Глава 12 Мой Мефистофель


Купец Авиналий Нилович Дубровин имел происхождение из рода староверов, относящихся к беспоповскому согласию. Со времён церковного раскола его предки не приняли богопротивных реформ патриарха Никона и полагали, что благодать из-за попрания древних отеческих канонов покинула православную церковь. Они считали, что больше нет, и никогда не будет священников, которым можно было бы доверять на пути к спасению, и все службы, требы и таинства совершали только внутри семьи. Дубровин как глава рода выступал духовным отцом для всех домочадцев, а также многочисленных слуг, которые по строгому отбору поступали к нему на службу только из старообрядческой среды.

Каждый вечер семья и прислуга собирались в домовой церкви, для которой выделили самую большую, светлую и щедро уставленную иконами и прочей богослужебной утварью комнату. Строгое правило никто не мог нарушить, при этом все торжественно облачались в особенную, служащую только для таких молитвенных часов одежду.
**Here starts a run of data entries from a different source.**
-- ==== Sys2Proof/Laws/Beside.lean ====
section
/-! SUPPORT. The operations that answer, report and settle touch only the service cores, the fault counts, the host side, the log, the mode, the mailboxes and the key-change windows. -/

namespace Sys2Proof.Machine

/-- Everything else. -/
def beside (s : State) := (s.pending, s.free, s.us, s.start, s.ident, s.lc, s.lko, s.commit, s.meter, s.pwr, s.vault, s.store, s.cust, s.units, s.world, s.allocs, s.eth, s.ctxs)

/-- It is the same in two states. -/
def Beside (s t : State) : Prop := beside t = beside s

theorem Beside.rfl {s : State} : Beside s s := Eq.refl _

theorem Beside.trans {s t u : State} (h : Beside s t) (k : Beside t u) : Beside s u := Eq.trans k h

theorem Beside.foldl {α : Type} {s x : State} {g : State → α → State} {l : List α} (h : ∀ s a, Beside s (g s a)) (k : Beside s x) :
    Beside s (l.foldl g x) := by
  induction l generalizing x with
  | nil => exact k
  | cons a r ih => exact ih (k.trans (h x a))

theorem Beside.mk {s : State} {a0 a1 a2 a3 a4 a5 a6 a7 a8 a9 a10 a11 a12 a13 a14 a15 a16 a17 a18 a19 a20 a21 a22 a23 a24} : Beside s (State.mk a0 a1 a2 a3 a4 a5 a6 a7 a8 a9 a10 a11 a12 a13 a14 a15 a16 a17 a18 a19 a20 a21 a22 a23 a24) = ((a0, a1, a2, a4, a5, a6, a7, a9, a11, a12, a13, a14, a15, a16, a17, a18, a20, a23) = beside s) := Eq.refl _

theorem Beside.fold {s x : State} (h : Beside s x) : (x.pending, x.free, x.us, x.start, x.ident, x.lc, x.lko, x.commit, x.meter, x.pwr, x.vault, x.store, x.cust, x.units, x.world, x.allocs, x.eth, x.ctxs) = beside s := h

theorem Beside.ite {s x y : State} {c : Prop} [Decidable c] (h : Beside s x) (k : Beside s y) : Beside s (if c then x else y) := by
  split
  · exact h
  · exact k

theorem setFn_beside {f : Fn} {x : FnState} {s : State} : Beside s (setFn f x s) := by
  unfold setFn
  try dsimp only
  with_reducible repeat' first
    | apply Beside.rfl
    | assumption
    | (simp only [Beside.mk]; apply Beside.fold)
    | intro _
    | dsimp only

theorem sendVec_beside {f : Fn} {v : Nat} {s : State} : Beside s (sendVec f v s) := by
  unfold sendVec
  try dsimp only
  with_reducible repeat' first
    | apply Beside.rfl
    | assumption
    | apply Beside.trans (k := setFn_beside)
    | (simp only [Beside.mk]; apply Beside.fold)
    | apply Beside.ite
    | split
    | intro _
    | dsimp only

theorem raiseEvent_beside {f : Fn} {bit : Nat} {s : State} : Beside s (raiseEvent f bit s) := by
  unfold raiseEvent
  try dsimp only
  with_reducible repeat' first
    | apply Beside.rfl
    | assumption
    | apply Beside.trans (k := setFn_beside)
    | apply Beside.trans (k := sendVec_beside)
    | (simp only [Beside.mk]; apply Beside.fold)
    | apply Beside.ite
    | split
    | intro _
    | dsimp only

theorem eventAllPfs_beside {bit : Nat} {s : State} : Beside s (eventAllPfs bit s) := by
  unfold eventAllPfs
  try dsimp only
  with_reducible repeat' first
    | apply Beside.rfl
    | assumption
    | apply Beside.trans (k := raiseEvent_beside)
    | apply Beside.foldl
    | intro _
    | dsimp only

theorem eventAllVfs_beside {bit : Nat} {s : State} : Beside s (eventAllVfs bit s) := by
  unfold eventAllVfs
  try dsimp only
  with_reducible repeat' first
    | apply Beside.rfl
    | assumption
    | apply Beside.trans (k := raiseEvent_beside)
    | apply Beside.foldl
    | intro _
    | dsimp only

theorem logPut_beside {r : LogRec} {s : State} : Beside s (logPut r s) := by
  unfold logPut
  try dsimp only
  with_reducible repeat' first
    | apply Beside.rfl
    | assumption
    | (simp only [Beside.mk]; apply Beside.fold)
    | apply Beside.ite
    | split
    | intro _
    | dsimp only

theorem logCode_beside {code : Nat} {origin : Nat} {arg : List (Nat × Nat × Nat)} {s : State} : Beside s (logCode code origin arg s) := by
  unfold logCode
  try dsimp only
  with_reducible repeat' first
    | apply Beside.rfl
    | assumption
    | apply Beside.trans (k := logPut_beside)
    | intro _
    | dsimp only

theorem notifyApplets_beside {k : NoteKind} {arg0 : Nat} {s : State} : Beside s (notifyApplets k arg0 s) := by
  unfold notifyApplets
  try dsimp only
  with_reducible repeat' first
    | apply Beside.rfl
    | assumption
    | (simp only [Beside.mk]; apply Beside.fold)
    | apply Beside.ite
    | split
    | intro _
    | dsimp only

theorem changeMode_beside {m : Nat} {s : State} : Beside s (changeMode m s) := by
  unfold changeMode
  try dsimp only
  with_reducible repeat' first
    | apply Beside.rfl
    | assumption
    | apply Beside.trans (k := eventAllPfs_beside)
    | apply Beside.trans (k := eventAllVfs_beside)
    | apply Beside.trans (k := logCode_beside)
    | apply Beside.trans (k := notifyApplets_beside)
    | (simp only [Beside.mk]; apply Beside.fold)
    | split
    | intro _
    | dsimp only

theorem refreshMode_beside {s : State} : Beside s (refreshMode s) := by
  unfold refreshMode
  try dsimp only
  with_reducible repeat' first
    | apply Beside.rfl
    | assumption
    | apply Beside.trans (k := changeMode_beside)
    | apply Beside.ite
    | split
    | intro _
    | dsimp only

theorem commandRec_beside {code : Nat} {mb : Mb} {op : Nat} {status : Nat} {agent : Nat} {s : State} : Beside s (commandRec code mb op status agent s) := by
  unfold commandRec
  try dsimp only
  with_reducible repeat' first
    | apply Beside.rfl
    | assumption
    | apply Beside.trans (k := logCode_beside)
    | split
    | intro _
    | dsimp only

theorem setMb_beside {mb : Mb} {b : Mbox} {s : State} : Beside s (setMb mb b s) := by
  unfold setMb
  try dsimp only
  with_reducible repeat' first
    | apply Beside.rfl
    | assumption
    | (simp only [Beside.mk]; apply Beside.fold)
    | intro _
    | dsimp only

theorem postResp_beside {mb : Mb} {bytes : Bytes} {s : State} : Beside s (postResp mb bytes s) := by
  unfold postResp
  try dsimp only
  with_reducible repeat' first
    | apply Beside.rfl
    | assumption
    | apply Beside.trans (k := sendVec_beside)
    | apply Beside.trans (k := setMb_beside)
    | (simp only [Beside.mk]; apply Beside.fold)
    | intro _
    | dsimp only

theorem countFault_beside {cls : Nat} {s : State} : Beside s (countFault cls s) := by
  unfold countFault
  try dsimp only
  with_reducible repeat' first
    | apply Beside.rfl
    | assumption
    | (simp only [Beside.mk]; apply Beside.fold)
    | intro _
    | dsimp only

theorem lastFault_beside {src : Nat} {cls : Nat} {inj : Bool} {unit : Nat} {s : State} : Beside s (lastFault src cls inj unit s) := by
  unfold lastFault
  try dsimp only
  with_reducible repeat' first
    | apply Beside.rfl
    | assumption
    | (simp only [Beside.mk]; apply Beside.fold)
    | intro _
    | dsimp only

theorem setCore_beside {c : Nat} {x : Core} {s : State} : Beside s (setCore c x s) := by
  unfold setCore
  try dsimp only
  with_reducible repeat' first
    | apply Beside.rfl
    | assumption
    | (simp only [Beside.mk]; apply Beside.fold)
    | intro _
    | dsimp only

theorem faultRec_beside {code : Nat} {src : Nat} {unit : Nat} {inj : Bool} {arg : List (Nat × Nat × Nat)} {s : State} : Beside s (faultRec code src unit inj arg s) := by
  unfold faultRec
  try dsimp only
  with_reducible repeat' first
    | apply Beside.rfl
    | assumption
    | apply Beside.trans (k := logPut_beside)
    | (simp only [Beside.mk]; apply Beside.fold)
    | split
    | intro _
    | dsimp only

theorem correctedReport_beside {src : Nat} {unit : Nat} {inj : Bool} {s : State} : Beside s (correctedReport src unit inj s) := by
  unfold correctedReport
  try dsimp only
  with_reducible repeat' first
    | apply Beside.rfl
    | assumption
    | apply Beside.trans (k := countFault_beside)
    | apply Beside.trans (k := faultRec_beside)
    | intro _
    | dsimp only

theorem vecAllPfs_beside {v : Nat} {s : State} : Beside s (vecAllPfs v s) := by
  unfold vecAllPfs
  try dsimp only
  with_reducible repeat' first
    | apply Beside.rfl
    | assumption
    | apply Beside.trans (k := sendVec_beside)
    | apply Beside.foldl
    | intro _
    | dsimp only

theorem serviceReport_beside {src : Nat} {unit : Nat} {inj : Bool} {s : State} : Beside s (serviceReport src unit inj s) := by
  unfold serviceReport
  try dsimp only
  with_reducible repeat' first
    | apply Beside.rfl
    | assumption
    | apply Beside.trans (k := refreshMode_beside)
    | apply Beside.trans (k := countFault_beside)
    | apply Beside.trans (k := lastFault_beside)
    | apply Beside.trans (k := faultRec_beside)
    | apply Beside.trans (k := vecAllPfs_beside)
    | (simp only [Beside.mk]; apply Beside.fold)
    | split
    | intro _
    | dsimp only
Вот и теперь в домовой церкви горели свечи, на почерневших от времени ликах икон старинного письма поблескивали огоньки лампад, создавая строгий молитвенный уют. Авиналий Нилович, степенно обходя по кругу, чадил кадильницей в виде золотого купола-луковицы и тянул молитву. Её звуки плавно отражались от стен просторного помещения, возвращались эхом и создавали ощущение, будто голос главы семьи в унисон подхватывают невидимые певчие.

При всей строгости отношения к вере мысли Дубровина блуждали далеко от тем высоких, и думал купец, как отправится он в дом к Еремею Силуановичу. В этом было, конечно, нарушение дедовских канонов — не только в том, чтобы после очищающей душу молитвы ехать куда-то, но и вообще посещать собрание богоотступников. Но грех вполне простительный, ведь речь шла о торговых делах. Глава предприятия «Дубровин и наследники» был накрепко завязан по многим направлениям с Солнцевым-Засекиным, истинным хозяином этих мест, и потому обидеть, отказаться от приглашения в гости не мог.

Приглашение это доставили в красивый двухэтажный каменный особняк Дубровина после полудня; перед этим у Авиналия Ниловича произошла странная встреча на улице. Сейчас, чуть помахивая кадилом и заунывно протягивая псалмопение, он вновь вспоминал слова толстого, неуклюжего, похожего на чёрную птицу иногороднего господина:

— Ваше стремление к чистоте, старому благочестию, а главное — к тверёзости ума и сердца достойны всяческой похвалы! — лепетал этот тип, потирая пухлые ручонки. — Но вот господина Каргапольского, как видится мне, вы уже порядком довели до белого каления своей проповедью! Ей-ей, ну нельзя же в наше время так бескомпромиссно и грубо обижать столь славного винозаводчика! Надо бы помягче всё ж…

— Он никакой не винозаводчик, а самый истинный палач! — повторил тогда Дубровин свою излюбленную фразу. — Вы вот поезжайте в любую, самую ближайшую деревню, а лучше посетите их окрест с десяток-другой! Хорошо, если хоть в одной из оных вы встретите калеченного войной с турками, или услышите про убиенного на ней. А выбитых из колеи, раздавленных или вовсе погибших от пьянства отыщите с лихвой в каждой!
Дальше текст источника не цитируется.